Talk about the wind out of my sails!

1 minute read time.

2 days ago I was told I have breast cancer, I only went for the checks to be on the safe side after finding a lump, I'm only 36 so what were the chances of that? I couldn't help that think they had the wrong person when they told me, I'm happy go lucky Marie this doesn't happen to me it happens to my parents generation, but the Macmillan nurse told me to prepare myself for next weeks appointment for a treatment plan and discussion, I didn't even realise it was a Macmillan nurse until my friend told me after.. again I was shocked, why was a Macmillan nurse talking to me? Aren't they there to help sick people... I'm fine!!!! Well anyway 2 days later my friends and family seem to be doing alot of crying around me, so I keep laughing and telling them to stop being silly. I'm dreading next wednesdays appointment because when they tell me if and how bad it is and what treatment I need i'm afraid it might all get a little too real. And on wednesday after the appoinment I've arranged to see my mum who I haven't told yet, I'm dreading this most because she suffers severely with depression and a drink problem and i've always been her rock, the person she leans on when stuff gets to tough in her world and I keep looking into forums of how tough the time ahead might be and i'm not sure i'll be able to be her rock anymore and if she breaks down will I cope? so for now until next wed's I'm shrinking back into my lovely little place called denial.

Anonymous
  • FormerMember
    FormerMember

    Hi  Mazpaz,  Sorry to see you on our Maccy community. It may help you more if you join the Breast cancer forum and come on over and say hello to us all. You can meet us here.  Just copy paste the above as an intro, there's loads of us going through various stages of treatment and more than willing to help and guide you  :-)

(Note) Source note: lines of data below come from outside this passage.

/-- A choice between two operations that go as the state may. -/
theorem branch {c : Prop} {_ : Decidable c} {u v : State} (hu : s.GoesTo u) (hv : s.GoesTo v) :
    s.GoesTo (if c then u else v) := by
  split
  · exact hu
  · exact hv

/-! ### Notices, commits and impairments (R71, R150, R151, R182) -/

theorem raise {d : Detail} (h : s.GoesTo t) : s.GoesTo (t.raise d) := ⟨h.1, h.2.raise d⟩

theorem raiseOn {p : Port} {d : Detail} (h : s.GoesTo t) : s.GoesTo (t.raiseOn p d) := ⟨h.1, h.2.placed p d⟩

theorem raiseRunState (h : s.GoesTo t) : s.GoesTo t.raiseRunState := h.raise

theorem withdrawReady {p : Port} (h : s.GoesTo t) : s.GoesTo (t.withdrawReady p) := ⟨h.1, h.2.withdrawn p _⟩

theorem reportReady {n : SeqNo} (h : s.GoesTo t) : s.GoesTo (t.reportReady n) := by
  refine ⟨h.1, ?_⟩
  unfold State.reportReady
  dsimp only
  split <;> split
  · exact (h.2.placed .cp _).placed .ap _
  · exact h.2.placed .ap _
  · exact h.2.placed .cp _
  · exact h.2

theorem settleSpace (h : s.GoesTo t) : s.GoesTo t.settleSpace := by
  refine ⟨h.1, ?_⟩
  unfold State.settleSpace
  dsimp only
  split
  · exact h.2.raise _
  · exact h.2

theorem commit {b : RecordBody} (h : s.GoesTo t) : s.GoesTo (t.commit b) :=
  .settleSpace (.branch (.reportReady h) (.raise h))

theorem releaseReserve (h : s.GoesTo t) : s.GoesTo t.releaseReserve := .settleSpace h

theorem openImpairment {k : ImpKind} {x : Option Nat} {at' : Tick} (h : s.GoesTo t) :
    s.GoesTo (t.openImpairment k x at') :=
  .branch (.branch h (.branch h (.commit h))) h

theorem endImpairment {k : ImpKind} {x : Option Nat} {at' : Tick} (h : s.GoesTo t) :
    s.GoesTo (t.endImpairment k x at') := h

/-! ### Measurements (R126 to R137) -/

theorem finish {m : Fin 32} {d : MeasDef} {r : MeasResult} (h : s.GoesTo t) : s.GoesTo (t.finish m d r) :=
  .branch (.raise (.commit h)) (.commit h)

theorem judge {m : Fin 32} {d : MeasDef} {o : MeasOutcome} {v : Option Int} {stop : Option Tick} {poor : Bool} {lo hi : Tick}
    (h : s.GoesTo t) : s.GoesTo (t.judge m d o v stop poor lo hi) := by
  unfold State.judge
  split <;> exact h.finish

theorem stopMeas {m : Fin 32} {d : MeasDef} {start ref : Tick} {poor : Bool} (h : s.GoesTo t) :
    s.GoesTo (t.stopMeas m d start ref poor) := by
  unfold State.stopMeas
  dsimp only
  split
  · exact h.judge
  · split
    · exact h.finish
    · exact h.judge
  · split
    · split
      · exact h.judge
      · exact h
    · exact h

theorem takeEvent {e : MuEvent} {ref : Tick} {poor : Bool} {m : Fin 32} (h : s.GoesTo t) :
    s.GoesTo (t.takeEvent e ref poor m) := by
  unfold State.takeEvent
  dsimp only
  split
  · split
    · split <;> exact h
    · exact h
  · split
    · split
      · exact h.stopMeas
      · exact h
    · exact h
  · exact h

theorem takeEvents {w : WaitingEvent} (h : s.GoesTo t) : s.GoesTo (t.takeEvents w) :=
  foldl (fun _ _ h => h.takeEvent) h

theorem muEvent {e : MuEvent} {ref : Tick} {poor : Bool} (h : s.GoesTo t) : s.GoesTo (t.muEvent e ref poor) :=
  .branch (.branch h h.takeEvents) h

theorem settleEvents (h : s.GoesTo t) : s.GoesTo t.settleEvents := .branch (foldl (fun _ _ h => h.takeEvents) h) h

theorem resolve {c : CloseReason} {at' : Tick} {m : Fin 32} (h : s.GoesTo t) : s.GoesTo (t.resolve c at' m) := by
  unfold State.resolve
  dsimp only
  split
  · exact h
  split
  · exact h.finish
  · split
    · exact h.finish
    · exact h.finish
    · split
      · exact h.judge
      · exact h.finish
  · exact h
  · exact h

theorem resolveAll {c : CloseReason} {at' : Tick} (h : s.GoesTo t) : s.GoesTo (t.resolveAll c at') :=
  foldl (fun _ _ h => h.resolve) h

/-! ### Messages, proposals, exits and starts (R57, R61, R64, R159, R166) -/

theorem send {b : MsgBody} (h : s.GoesTo t) : s.GoesTo (t.send b) := .branch h h

theorem peerRecord {i : PeerInfo} (h : s.GoesTo t) : s.GoesTo (t.peerRecord i) := h.commit

theorem sendShared {e : SharedEvent} {dev : Nat} (h : s.GoesTo t) : s.GoesTo (t.sendShared e dev) := .branch h.send h

theorem commitIfAccepted (h : s.GoesTo t) : s.GoesTo t.commitIfAccepted := by
  unfold State.commitIfAccepted
  split
  · split
    · exact .send h
    · exact h
  · exact h

theorem propose {x : Option (Fin 64)} {m : PeerMode} (h : s.GoesTo t) : s.GoesTo (t.propose x m) :=
  .commitIfAccepted (.peerRecord (.send h))

theorem meetExit {c : ExitCause} {x : Fin 64} {m : PeerMode} {b : Tick} (h : s.GoesTo t) :
    s.GoesTo (t.meetExit c x m b).1 := by
  unfold State.meetExit
  split
  · exact h
  split
  · split <;> exact h
  split
  · exact h
  · exact .propose h

theorem meetTriggers {met : Cond → Bool} {b : Tick} (h : s.GoesTo t) : s.GoesTo (t.meetTriggers met b) :=
  .branch (foldl (fun _ _ h => .branch h.meetExit h) h) h

theorem meetStart (h : s.GoesTo t) : s.GoesTo t.meetStart := by
  unfold State.meetStart
  split
  · split
    · exact h
    split
    · exact h
    split
    · exact h.propose
    · exact h
  · exact h

/-! ### The frame and the sample link (R85 to R97) -/

theorem handSaturation {before : Vector Channel 10} {b : Tick} (h : s.GoesTo t) : s.GoesTo (t.handSaturation before b) :=
  foldl (fun _ _ h => .branch h.openImpairment (.branch h.endImpairment h)) h

theorem computeChannels {b : Tick} (h : s.GoesTo t) : s.GoesTo (t.computeChannels b) := .branch (.handSaturation h) h

theorem keepFrame {f : SampleFrame} {b : Tick} (h : s.GoesTo t) : s.GoesTo (t.keepFrame f b) := by
  unfold State.keepFrame
  dsimp only
  split
  · exact h
  split
  · exact .openImpairment h
  · exact h

theorem produceFrame {b : Tick} (h : s.GoesTo t) : s.GoesTo (t.produceFrame b) := .branch h.keepFrame h

theorem openBoundary (h : s.GoesTo t) : s.GoesTo t.openBoundary := .branch h h

theorem deliver {f : SampleFrame} {held : Bool} (h : s.GoesTo t) : s.GoesTo (t.deliver f held) := h

/-! ### The breakers (R105 to R118) -/

theorem takeHanding {b : BreakerHanding} (h : s.GoesTo t) : s.GoesTo (t.takeHanding b) := by
  unfold State.takeHanding
  split
  · exact h.meetTriggers
  · dsimp only
    split
    · exact h.muEvent.sendShared
    · exact h.muEvent
  · exact h.raise

theorem onBreakers {f : BreakerStep → BreakerStep} (h : s.GoesTo t) (hf : ∀ x, s.GoesTo x.sys → s.GoesTo (f x).sys) :
    s.GoesTo (t.onBreakers f) :=
  foldl (fun _ _ h => h.takeHanding) (hf { sys := t, handings := [] } h)

section Steps

variable {x : BreakerStep}

/-- A choice between two of BS's own operations. -/
theorem choice {c : Prop} {_ : Decidable c} {y : BreakerStep} (hx : s.GoesTo x.sys) (hy : s.GoesTo y.sys) :
    s.GoesTo (if c then x else y).sys := by
  split
  · exact hx
  · exact hy

/-- A fold of BS's own operations. -/
theorem steps {α : Type} {f : BreakerStep → α → BreakerStep} {l : List α}
    (hf : ∀ x a, s.GoesTo x.sys → s.GoesTo (f x a).sys) (h : s.GoesTo x.sys) : s.GoesTo (l.foldl f x).sys :=
  List.foldlRecOn (motive := fun x => s.GoesTo x.sys) l f h (fun x h a _ => hf x a h)

theorem forPoles {f : BreakerStep → Fin 3 → BreakerStep} {w : BitVec 3}
    (hf : ∀ x p, s.GoesTo x.sys → s.GoesTo (f x p).sys) (h : s.GoesTo x.sys) : s.GoesTo (forPoles w f x).sys :=
  steps (fun x p h => .choice (hf x p h) h) h

theorem publish {e : BreakerEvent} (h : s.GoesTo x.sys) : s.GoesTo (x.publish e).sys := h.commit

theorem publishFailure {e : BreakerEvent} {p : Fin 3} (h : s.GoesTo x.sys) : s.GoesTo (x.publishFailure e p).sys := h.commit

theorem changePole {k : Fin 4} {p : Fin 3} {y : Pole} (h : s.GoesTo x.sys) : s.GoesTo (x.changePole k p y).sys := h

theorem openPole {at' : Tick} {k : Fin 4} {p : Fin 3} (h : s.GoesTo x.sys) : s.GoesTo (x.openPole at' k p).sys :=
  .choice h.changePole.publish h

theorem announceOpen {before : Vector Pole 3} {k : Fin 4} {at' : Tick} {trip : Option Nat} (h : s.GoesTo x.sys) :
    s.GoesTo (x.announceOpen before k at' trip).sys :=
  .choice h.publish h

theorem announceClosed {before : Vector Pole 3} {k : Fin 4} {at' : Tick} (h : s.GoesTo x.sys) :
    s.GoesTo (x.announceClosed before k at').sys :=
  .choice h.publish h

theorem openInTurn {at' : Tick} {k : Fin 4} {p : Fin 3} (h : s.GoesTo x.sys) : s.GoesTo (x.openInTurn at' k p).sys :=
  .choice h h.openPole

theorem openDone {k : Fin 4} {at' : Tick} (h : s.GoesTo x.sys) : s.GoesTo (x.openDone k at').sys :=
  announceOpen (steps (fun _ _ h => h.openInTurn) h)

theorem partPole {at' : Tick} {feedback : Option Tick} {k : Fin 4} {p : Fin 3} (h : s.GoesTo x.sys) :
    s.GoesTo (x.partPole at' feedback k p).sys :=
  .choice (.openPole (.publish h)) (.publish h)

    Best wishes,  George & Jackie

    http://community.macmillan.org.uk/cancer_types/breast-cancer/discussions.aspx

  • FormerMember
    FormerMember

    Hi,

    I'm so sorry about your diagnosis.  I too would feel exactly the same as you, I think most people cannot believe it is actually them.  Until your appointment, try and block it out and enjoy things for a little bit longer.  As for your mum, this may be good for her, this may make her see that she needs to be the one to take care of you and be your rock for a while.  It will hopefully give her focus and she will be strong for you.  I sincerely hope so.